At the 2008 Lloyds TSB Scotland SNCL awards, Aberdeenshire received the Magners Club of the Year Award in addition to the flag as Division 1 winners. Ken McCurdie also received the Groundsman of the Year, in recognition of his efforts in connection with the staging of One-Day Internationals at Mannofield for the first time.

Aberdeenshire featured in Sky Sports 'Clublife' series during the 2008 summer of England Test matches. The show saw the team coached by Ian Botham before featuring in, and eventually win, a Twenty20 tournament in Windsor.

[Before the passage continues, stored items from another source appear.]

-- ==== Sys2Proof/Word.lean ====
section
/-! DEFINITION. The widths every file uses: the byte, the binary32 word, and the module's one
time format TIME96 (00_scope.md R6, R7, R10). -/

namespace Sys2Proof

/-- One byte of a packet, a record or a memory (R6). -/
abbrev Byte := BitVec 8

/-- The 32 bits of an IEEE 754 binary32 value (R7). -/
abbrev F32 := BitVec 32

/-- A string of bytes in order of their offsets. -/
abbrev Bytes := List Byte

/-- A TIME96 value (R10): 48-bit seconds, nanoseconds below 1,000,000,000, and
sub-nanoseconds in units of 2^-16 ns. -/
structure T96 where
  sec : Nat
  ns : Nat
  sub : Nat
deriving DecidableEq, Repr

/-- TIME96 zero. -/
def T96.zero : T96 := { sec := 0, ns := 0, sub := 0 }

/-- A finite table with one default for every key that it does not list. -/
abbrev Tbl (κ α : Type) := List (κ × α)

end Sys2Proof
end

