/-- Fraction bits of the features (Table 6.2). -/
def featFrac (k : Nat) : Nat :=
  if k = 5 ∨ (7 ≤ k ∧ k ≤ 10) ∨ k = 14 then 8 else if k = 13 then 14 else if k = 15 then 4 else 0

/-- The classifier of R177: the class and the flags of the hit record. -/
def classify (p : List F32) (feat : List Int) : Nat × Nat :=
  let v (i : Nat) : F32 := p.getD i 0
  let z := (List.range 16).map fun k => fMul (fSub (fOfQ (feat.getD k 0) (featFrac k)) (v k)) (v (16 + k))
  let h := (List.range 32).map fun j =>
    fMax ((List.range 16).foldl (fun a k => fFma (v (32 + 16 * j + k)) (z.getD k 0) a) (v (544 + j))) f0
  let o := (List.range 3).map fun c =>
    (List.range 32).foldl (fun a j => fFma (v (576 + 32 * c + j)) (h.getD j 0) a) (v (672 + c))
  let g (i : Nat) : F32 := o.getD i 0
  if o.any fun x => !fFinite x then (2, 4)
  else
    let best := if fLt (g 0) (g 1) then (if fLt (g 1) (g 2) then 2 else 1) else if fLt (g 0) (g 2) then 2 else 0
    let a := if best = 0 then 1 else 0
    let b := if best = 2 then 1 else 2
    let second := if fLt (g a) (g b) then b else a
    if fLt (fSub (g best) (g second)) (v 675) then (2, 2) else (best, 0)

/-- A channel detects hits now: hit mode in force (R173). -/
def hitMode (s : State) (k : Nat) : Bool :=
  producing s && (s.imp k).c.cur.isSome && impMode (inCfgOf (s.imp k).c) = 1

/-- A TIME96 value less a number of units of 2^-16 ns. -/
def timeLess (t : T96) (sub : Nat) : T96 := T96.ofSub (T96.toSub t - sub)

/-- Raw samples are signed 14-bit counts (R171). -/
def rawOk (l : List Int) : Bool := l.all fun x => decide (-8192 ≤ x ∧ x ≤ 8191)
/-- A raw sample stands at a limit of the ADC (R174). -/
def atLimit (x : Int) : Bool := x = -8192 || x = 8191

/-- The filtered sample x at the end of a list of raw samples (R171). -/
def filtered (d : Bytes) (raw : List Int) : Int := Config.highPass (impCorner d) raw
/-- The last `n` filtered samples of a list of raw samples, oldest first. -/
def filteredTail (d : Bytes) (raw : List Int) (n : Nat) : List Int :=
  (List.range n).map fun i => filtered d (raw.take (raw.length - n + i + 1))

/-- HIT_ONSET (R173, R179): a filtered sample at T_ON or more, with the raw samples before it, at least the 16 of the
window; time-stamp less 3.5 µs and the fixed 31.25 ns of the crossing. -/
def xHitOnset (k : Nat) (pre : List Int) (x : Int) (s : State) : State :=
  let c := s.imp k
  let raw := pre ++ [x]
  if hitMode s k && c.det = .armed && decide (16 ≤ pre.length) && rawOk raw &&
      decide (impTOn (inCfgOf c.c) ≤ (filtered (inCfgOf c.c) raw).natAbs) then
    s.setImp k
      { c with
        det := .inHit, onset := s.mono, onsetTime := timeLess s.now (3500 * 65536 + 2048000), raw := raw }
  else s

/-- MERGED_HIT (R173): a rise of the filtered signal from below T_OFF to T_ON or more, between two samples. In QUIET it
breaks the run of HOLD samples. -/
def xMergedHit (k : Nat) (before : List Int) (x : Int) (s : State) : State :=
  let c := s.imp k
  let d := inCfgOf c.c
  let raw := before ++ [x]
  if hitMode s k && c.det ≠ .armed && rawOk raw && decide ((filtered d before).natAbs < impTOff d) &&
      decide (impTOn d ≤ (filtered d raw).natAbs) then
    s.setImp k { c with win := { c.win with merged := c.win.merged + 1 }, quietAt := s.mono }
  else s

/-- HIT_WINDOW_COMPLETE (R173 to R175): the 255 raw samples after the onset's; the hit is clipped where one of the
window's 272 stands at a limit, and the row says so. -/
def xHitWindowComplete (k : Nat) (rest : List Int) (clipped : Bool) (s : State) : State :=
  let c := s.imp k
  let d := inCfgOf c.c
  let raw := c.raw ++ rest
  if hitMode s k && c.det = .inHit && s.past c.onset (255 * 125) && decide (rest.length = 255) && rawOk rest &&
      decide (clipped = (raw.drop (raw.length - 272)).any atLimit) then
    let w := filteredTail d raw 272
    let h : HitWait :=
      { time := c.onsetTime, onset := c.onset, done := s.mono, seq := c.seq, clipped := clipped,
        feats := features (impTOff d) (w.take 16) (w.drop 16) }
    s.setImp k
      { c with
        det := .quiet, quietAt := s.mono, seq := (c.seq + 1) % 2 ^ 32, waiting := c.waiting ++ [h] }
  else s

/-- HIT_QUIET_END (R173): the latest HOLD consecutive samples of QUIET lie below T_OFF. -/
def xHitQuietEnd (q : SampleRun) (s : State) : State :=
  let c := s.imp q.k
  let d := inCfgOf c.c
  if c.det = .quiet && s.past c.quietAt (125 * impHold d) && decide (q.run.length = impHold d) &&
      rawOk (q.before ++ q.run) &&
      (filteredTail d (q.before ++ q.run) (impHold d)).all (fun x => decide (x.natAbs < impTOff d)) then
    s.setImp q.k { c with det := .armed }
  else s

def Counts.add (c : Counts) (cls : Nat) : Counts :=
  match cls with
  | 0 => { c with kern := c.kern + 1 }
  | 1 => { c with straw := c.straw + 1 }
  | _ => { c with other := c.other + 1 }

/-- A hit's time-stamp lies before an instant of TD0 that fell on a tick: the onset came before it, or within the
3,531.25 ns of R179 after it with an earlier time-stamp. -/
def HitWait.before (h : HitWait) (tick : Nat) (time : T96) : Bool :=
  decide (h.onset < tick) || (decide (h.onset < tick + 883) && T96.lt h.time time)

/-- Count a hit in the latest of the ended windows that holds its time-stamp (R180), newest first. -/
def countEnded (h : HitWait) (cls : Nat) : List WinRec → List WinRec
  | [] => []
  | w :: r =>
    if h.before w.startTick w.start && !r.isEmpty then w :: countEnded h cls r
    else { w with n := w.n.add cls } :: r

/-- HIT_CLASSIFIED (R177, R178, R180, R183): 4 µs after the features. A set's commit parts the hits by their
time-stamps (R203). -/
def xHitClassified (k : Nat) (s : State) : State :=
  let c := s.imp k
  match c.waiting with
  | [] => s
  | h :: r =>
    if s.past h.done (usT 4) then
      let set := impSet (inCfgOf c.c)
      let x := s.cset set
      let vals := if h.before x.commitAt x.commitTime then x.old else x.cur
      let a := match vals with
        | some p => classify p h.feats
        | none => (Config.freeNat s.draw.1 % 3, 0)
      let s := if vals.isSome then s else s.draw.2
      let cls := a.1
      let body := leT h.time ++ le 4 h.seq ++ b1 cls ++ b1 (a.2 + bit h.clipped 0) ++ b1 set ++ b1 0 ++
        h.feats.flatMap (leI 2)
      let c := { c with waiting := r, ring := (body :: c.ring).take 4096, lastSeq := h.seq }
      if h.before s.cse.winTick s.cse.winStart then s.setImp k { c with ended := countEnded h cls c.ended }
      else s.setImp k { c with win := c.win.add cls }
    else s

/-- FRONT_END_SELFTEST (R172): the check at power-up, once CSE has left its reset, and the one of every 10 s. -/
def xFrontEndSelftest (k : Nat) (ok : Bool) (s : State) : State :=
  let c := s.imp k
  if producing s && updateDue s c.checkedAt (secT 10) then
    s.setImp k { c with selftest := !ok, winBad := c.winBad || !ok, checkedAt := some s.mono }
  else s

/-! ## Analog inputs (R186 to R188) -/

/-- The ratio of one sample (R186): the input voltage by the output of the named VREF5, or by 5.000 V. -/
def rawRatio (d : Bytes) (volts ref : F32) : F32 := fDiv volts (if ainRef d = 3 then fOfNat 5 else ref)

/-- The low-pass coefficient of a corner in Hz: 1 − exp(−2π × AIN_CUTOFF ÷ 100,000) (R187). -/
def ainCoef (f : Nat) : F32 :=
  fSub f1 (Config.exp (fDiv (fMul (fNeg fTwoPi) (fOfNat f)) (fOfNat 100000)))

/-- One raw ratio through the low-pass (R187). -/
def ainFilter (d : Bytes) (filt : Option F32) (r : F32) : F32 :=
  match filt with
  | none => r
  | some y => if ainCutoff d = 0 then r else fFma (ainCoef (ainCutoff d)) (fSub r y) y

/-- AIN_UPDATE (R186, R187): the five samples of 50 µs at 100 kS/s, each with the output of the named VREF5 at the same
instant (not looked at for an absolute input), and the delivered value. -/
def xAinUpdate (k : Nat) (volts refs : List F32) (s : State) : State :=
  let x := s.ain k
  let d := inCfgOf x.c
  if producing s && x.c.cur.isSome && ainRef d ≠ 0 && decide (volts.length = 5 ∧ refs.length = 5) &&
      updateDue s x.tick (usT 50) && !commitDue s 1 k then
    let f := (volts.zip refs).foldl (fun a e => some (ainFilter d a (rawRatio d e.1 e.2))) x.filt
    let r := f.getD f0
    s.setAin k
      { x with
        filt := f, ratio := r, value := fFma (rdF d 8) r (rdF d 12), volts := volts.getD 4 f0, time := s.now
        tick := some s.mono }
  else s

/-- AIN_RANGE_COUNT (R188): one raw ratio against the window. -/
def xAinRangeCount (k : Nat) (raw : AinRaw) (s : State) : State :=
  let x := s.ain k
  let d := inCfgOf x.c
  let ratio := rawRatio d raw.volts raw.ref
  if producing s && x.c.cur.isSome && ainRef d ≠ 0 then
    if fLe (rdF d 16) ratio && fLe ratio (rdF d 20) then
      s.setAin k { x with inRun := x.inRun + 1, outRun := 0, bad := x.bad && decide (x.inRun + 1 < 20) }
    else
      s.setAin k
        { x with
          outRun := x.outRun + 1, inRun := 0, bad := x.bad || decide (20 ≤ x.outRun + 1)
          count := satN 4 (x.count + 1) }
  else s

/-! ## Frequency and quadrature inputs (R189 to R191) -/

/-- A 32-bit counter moved by one. -/
def wrap32 (i : Int) : Int := (BitVec.ofInt 32 i).toInt

def pushEdge (x : Fin8) (t : Nat) : Fin8 := { x with edges := (t :: x.edges).take 66 }

/-- The level an input voltage stands for: high from TH_HIGH up, low from TH_LOW down, and between the two the level it
had (R189; the hysteresis is DEDUCED, log entry 58). -/
def finLevel (d : Bytes) (volts : F32) (was : Bool) : Bool :=
  if fLe (finHigh d) volts then true else if fLe volts (finLow d) then false else was

/-- A time in ns at the 15.625 ns resolution of an edge's stamp, in whole ns (R189, R190). -/
def stampNs (t : Nat) : Nat := (t * 64 / 1000) * 1000 / 64

/-- FIN_EDGE_ACCEPTED (R189, R191): the new level, which the voltage gives, has held for MIN_PULSE since its transition,
`age` ns ago; `both` marks a transition in which A and B changed together. DEDUCED (log entry 58): the stamps stand on
the monotonic tick, which no step of a domain moves. -/
def xFinEdgeAccepted (k age : Nat) (volts : F32) (both : Bool) (s : State) : State :=
  let t := stampNs (s.mono * 4 - age)
  let e := if quadPartner s k then k - 1 else k
  let x := s.fin e
  let m := finMode (inCfgOf x.c)
  let own := inCfgOf (s.fin k).c
  let was := (s.fin k).level
  let level := finLevel own volts was
  if !producing s || x.c.cur.isNone || level = was || decide (age < 1000 * finPulse own) then s
  else if m = 3 then
    if both then
      let o := s.fin (e + 1)
      let s := s.setFin (e + 1) { o with level := !o.level }
      s.setFin e { x with level := !x.level, count := satN 4 (x.count + 1), qerr := some s.mono }
    else
      let other := if k = e then (s.fin (e + 1)).level else x.level
      let aLeads := if k = e then level != other else level == other
      let up := aLeads == Config.quadAleads
      let x := { x with
        counter := wrap32 (if up then x.counter + 1 else x.counter - 1), dirPos := up
        edges := if up = x.dirPos then x.edges else [] }
      if k = e then s.setFin e (pushEdge { x with level := level } t)
      else
        let s := s.setFin k { s.fin k with level := level }
        s.setFin e (pushEdge x t)
  else if m = 1 ∧ level = false then s.setFin k { x with level := level }
  else if m = 1 ∨ m = 2 then s.setFin k (pushEdge { x with level := level } t)
  else s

Season of 2009 was a historic season in Aberdeenshire Cricket Club's history. The club won the SNCL Premier League and the Scottish Cup. This was the first time in 13 years since the club won a league and cup double, and the 1st time in its history since it has won the SNCL Premier League.

==Internationals==

| Year | Name | Caps |
|---|---|---|
| 1999 | C. J. O. Smith | 186 |
| 1999 | D. J. Cox | 14 |
| 1995 | N. J. MacRae | 33 |
| 1994 | C. J. Mearns | 3 |
| 1992 | K. Thomson | 53 |
| 1989 | D. H. Johnston | 1 |
| 1987 | M. J. Smith | 73 |
| 1986 | A. Bee | 28 |
| 1985 | N. W. Burnett | 17 |
| 1984 | J. D. Knight | 12 |
| 1983 | D. N. DeNeef | 13 |
| 1980 | D. L. Hays | 3 |
| 1980 | D. G. Moir | 16 |
| 1978 | W. A. Donald | 57 |
| 1974 | H. G. F. Johnston | 28 |
| 1973 | G. Angus | 1 |
| 1973 | D. B. S. Brown | 19 |
| 1971 | F. Robertson | 44 |
| 1953 | J. C. Richardson | 2 |
| 1948 | F. Findlay | 3 |
| 1948 | R. H. E. Chisholm | 80 |
| 1947 | T. A. Findlay | 2 |
| 1947 | G. W. Youngson | 25 |
| 1938 | A. V. Hunt | 2 |
| 1936 | G. T. Forbes | 5 |
| 1932 | J. D. Mortimer | 3 |
| 1921 | G. W. A. Alexander | 13 |
| 1912 | R. S. Clark | 4 |
| 1909 | W. A. Webster | 4 |

==1st XI players==

| Name | Nat | Batting Style | Bowling Style | Notes |
Batsmen
| Ewan Davidson | Scotland | RHB | - |  |
| Marcus Vila | Scotland | RHB | RL |
| Clark Cameron | Qatar | RHB | - |  |
| Jack Lambley | Scotland | RHB | RFM |  |
| Rutwick Hegde | Scotland | RHB | RO |  |
All-rounders
| Lewis Munro | Scotland | RHB | RF | Captain |  |
| Ranga Bandara | Scotland | RHB | RF |  |
| Ethan Shedbal | Scotland | RHB | RF |  |
Wicket-keepers
| Kenny Reid | Scotland | RHB | W/K |  |
Bowlers
| Isira Bandara | Scotland | RHB | RFM |  |
| Sir David Gamblen | Scotland | RHB | RS |  |
| James Robb | England | RHB | RS |  |
| Luke Bain | South Africa | RHB | RFM |  |
| Arnav Saraswat | Scotland | RHB | RF |  |

==Badge and colours==
In 1893/4 Aberdeenshire CC employed the services of future England Test cricketer Schofield Haigh. Haigh joined the Aberdeen team from Yorkshire where he played his first-class cricket. The importance of this signing was shown by ACC's much debated agreement of club colours which had previously not been set. As Yorkshire's traditional colours were blue and yellow, the club decided that the club colours would be Cambridge Blue, Oxford Blue and Yellow.

==Home ground==

Mannofield Park in the Mannofield district of Aberdeen is the regular home of the Scotland national cricket team and Aberdeenshire Cricket Club. It is also known as Citylets Mannofield for international fixtures.

The ground has also played host to 12 One Day Internationals, the first of which came in the 2008 Associates Tri-Series in Scotland when Ireland played New Zealand. The last One Day International to date came in May 2014 when Scotland lost to England.

The current groundsman of Aberdeenshire CC is Lewis Munro.